### Exercise goal
Below are entries. Reproduce exactly the lines between the line holding "none => pure ()" and the line holding "def execMmaz (x", inclusive, and only those.

Items from a dataset:
*** Block opens ***
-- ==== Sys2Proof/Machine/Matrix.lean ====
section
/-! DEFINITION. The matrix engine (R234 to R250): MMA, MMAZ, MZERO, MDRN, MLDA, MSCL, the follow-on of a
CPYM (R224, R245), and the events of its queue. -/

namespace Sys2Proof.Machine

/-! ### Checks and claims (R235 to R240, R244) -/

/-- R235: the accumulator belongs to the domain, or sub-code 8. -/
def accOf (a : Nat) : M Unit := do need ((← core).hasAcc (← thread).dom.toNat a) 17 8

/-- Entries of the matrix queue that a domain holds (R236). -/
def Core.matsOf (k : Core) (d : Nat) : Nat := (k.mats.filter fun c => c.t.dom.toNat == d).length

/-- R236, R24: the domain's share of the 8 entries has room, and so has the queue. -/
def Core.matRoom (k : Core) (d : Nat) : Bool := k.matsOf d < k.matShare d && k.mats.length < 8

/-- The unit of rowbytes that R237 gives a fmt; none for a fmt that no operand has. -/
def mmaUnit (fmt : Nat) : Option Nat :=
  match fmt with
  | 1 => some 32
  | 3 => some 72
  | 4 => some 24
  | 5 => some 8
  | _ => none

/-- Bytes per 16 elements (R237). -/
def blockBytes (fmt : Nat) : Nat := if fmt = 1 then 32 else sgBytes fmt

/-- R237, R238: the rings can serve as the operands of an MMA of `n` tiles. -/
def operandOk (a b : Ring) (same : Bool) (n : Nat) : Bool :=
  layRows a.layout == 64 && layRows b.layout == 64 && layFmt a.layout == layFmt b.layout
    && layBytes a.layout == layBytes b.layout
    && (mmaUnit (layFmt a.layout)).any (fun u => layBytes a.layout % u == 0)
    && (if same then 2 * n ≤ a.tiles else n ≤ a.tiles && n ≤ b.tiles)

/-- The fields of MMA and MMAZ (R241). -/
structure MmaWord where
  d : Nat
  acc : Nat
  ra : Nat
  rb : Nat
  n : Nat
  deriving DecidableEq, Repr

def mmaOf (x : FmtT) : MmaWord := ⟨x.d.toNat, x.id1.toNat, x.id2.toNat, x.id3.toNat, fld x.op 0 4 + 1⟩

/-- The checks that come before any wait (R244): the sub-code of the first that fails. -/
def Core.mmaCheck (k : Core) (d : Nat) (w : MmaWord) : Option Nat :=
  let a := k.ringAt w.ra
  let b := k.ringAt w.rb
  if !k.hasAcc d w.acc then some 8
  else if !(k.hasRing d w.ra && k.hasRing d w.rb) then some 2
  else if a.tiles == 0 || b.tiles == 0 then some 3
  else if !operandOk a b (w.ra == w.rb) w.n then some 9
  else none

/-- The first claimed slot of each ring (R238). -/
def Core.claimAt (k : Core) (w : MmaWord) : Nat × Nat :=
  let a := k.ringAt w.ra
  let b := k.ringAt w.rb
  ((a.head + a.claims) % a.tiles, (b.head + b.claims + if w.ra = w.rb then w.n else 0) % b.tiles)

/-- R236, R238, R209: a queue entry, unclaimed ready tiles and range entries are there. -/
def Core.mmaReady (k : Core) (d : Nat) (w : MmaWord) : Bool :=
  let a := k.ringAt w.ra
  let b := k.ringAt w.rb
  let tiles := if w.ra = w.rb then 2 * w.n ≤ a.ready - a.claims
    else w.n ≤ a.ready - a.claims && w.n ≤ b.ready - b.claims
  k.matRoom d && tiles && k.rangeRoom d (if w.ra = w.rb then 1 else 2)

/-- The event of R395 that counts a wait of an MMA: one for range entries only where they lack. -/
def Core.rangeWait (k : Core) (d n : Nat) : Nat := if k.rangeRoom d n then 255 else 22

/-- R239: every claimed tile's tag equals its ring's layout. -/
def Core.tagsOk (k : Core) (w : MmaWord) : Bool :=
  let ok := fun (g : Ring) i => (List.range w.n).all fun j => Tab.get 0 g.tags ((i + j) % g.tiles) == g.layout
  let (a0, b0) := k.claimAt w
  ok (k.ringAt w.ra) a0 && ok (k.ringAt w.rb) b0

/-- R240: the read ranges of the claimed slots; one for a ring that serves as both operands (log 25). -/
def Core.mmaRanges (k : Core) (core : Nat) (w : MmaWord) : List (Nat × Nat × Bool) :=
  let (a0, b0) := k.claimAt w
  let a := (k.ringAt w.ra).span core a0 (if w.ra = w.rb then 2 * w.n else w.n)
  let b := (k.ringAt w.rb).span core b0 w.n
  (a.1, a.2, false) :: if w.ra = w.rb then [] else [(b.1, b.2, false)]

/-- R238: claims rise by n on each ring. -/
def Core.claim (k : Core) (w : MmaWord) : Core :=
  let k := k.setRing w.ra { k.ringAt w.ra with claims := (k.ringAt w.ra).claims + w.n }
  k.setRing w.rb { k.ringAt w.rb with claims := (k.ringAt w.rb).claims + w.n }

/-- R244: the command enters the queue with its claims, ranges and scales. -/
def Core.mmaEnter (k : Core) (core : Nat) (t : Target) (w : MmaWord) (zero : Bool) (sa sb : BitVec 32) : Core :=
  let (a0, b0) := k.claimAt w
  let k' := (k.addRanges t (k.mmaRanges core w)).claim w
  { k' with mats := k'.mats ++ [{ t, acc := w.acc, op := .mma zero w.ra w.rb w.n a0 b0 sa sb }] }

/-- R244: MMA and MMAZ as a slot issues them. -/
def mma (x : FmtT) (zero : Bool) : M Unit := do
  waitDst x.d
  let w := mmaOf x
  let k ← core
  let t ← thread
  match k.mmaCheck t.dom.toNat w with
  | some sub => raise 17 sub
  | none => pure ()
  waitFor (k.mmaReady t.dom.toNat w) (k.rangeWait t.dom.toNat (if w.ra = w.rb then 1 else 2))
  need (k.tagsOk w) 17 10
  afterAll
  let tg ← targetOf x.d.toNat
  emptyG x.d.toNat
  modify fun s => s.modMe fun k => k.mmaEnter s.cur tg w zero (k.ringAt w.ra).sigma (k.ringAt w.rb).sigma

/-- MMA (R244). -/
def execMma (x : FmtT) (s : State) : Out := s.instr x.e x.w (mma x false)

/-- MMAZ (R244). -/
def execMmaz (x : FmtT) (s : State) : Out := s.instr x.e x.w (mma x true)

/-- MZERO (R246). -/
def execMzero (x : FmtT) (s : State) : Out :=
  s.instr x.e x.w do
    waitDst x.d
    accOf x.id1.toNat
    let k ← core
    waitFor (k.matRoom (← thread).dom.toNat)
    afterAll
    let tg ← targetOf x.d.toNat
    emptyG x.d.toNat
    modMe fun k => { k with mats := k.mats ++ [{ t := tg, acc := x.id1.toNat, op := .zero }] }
*** Block closes ***
### Reply
  | none => pure ()
  waitFor (k.mmaReady t.dom.toNat w) (k.rangeWait t.dom.toNat (if w.ra = w.rb then 1 else 2))
  need (k.tagsOk w) 17 10
  afterAll
  let tg ← targetOf x.d.toNat
  emptyG x.d.toNat
  modify fun s => s.modMe fun k => k.mmaEnter s.cur tg w zero (k.ringAt w.ra).sigma (k.ringAt w.rb).sigma

/-- MMA (R244). -/
def execMma (x : FmtT) (s : State) : Out := s.instr x.e x.w (mma x false)

/-- MMAZ (R244). -/
def execMmaz (x : FmtT) (s : State) : Out := s.instr x.e x.w (mma x true)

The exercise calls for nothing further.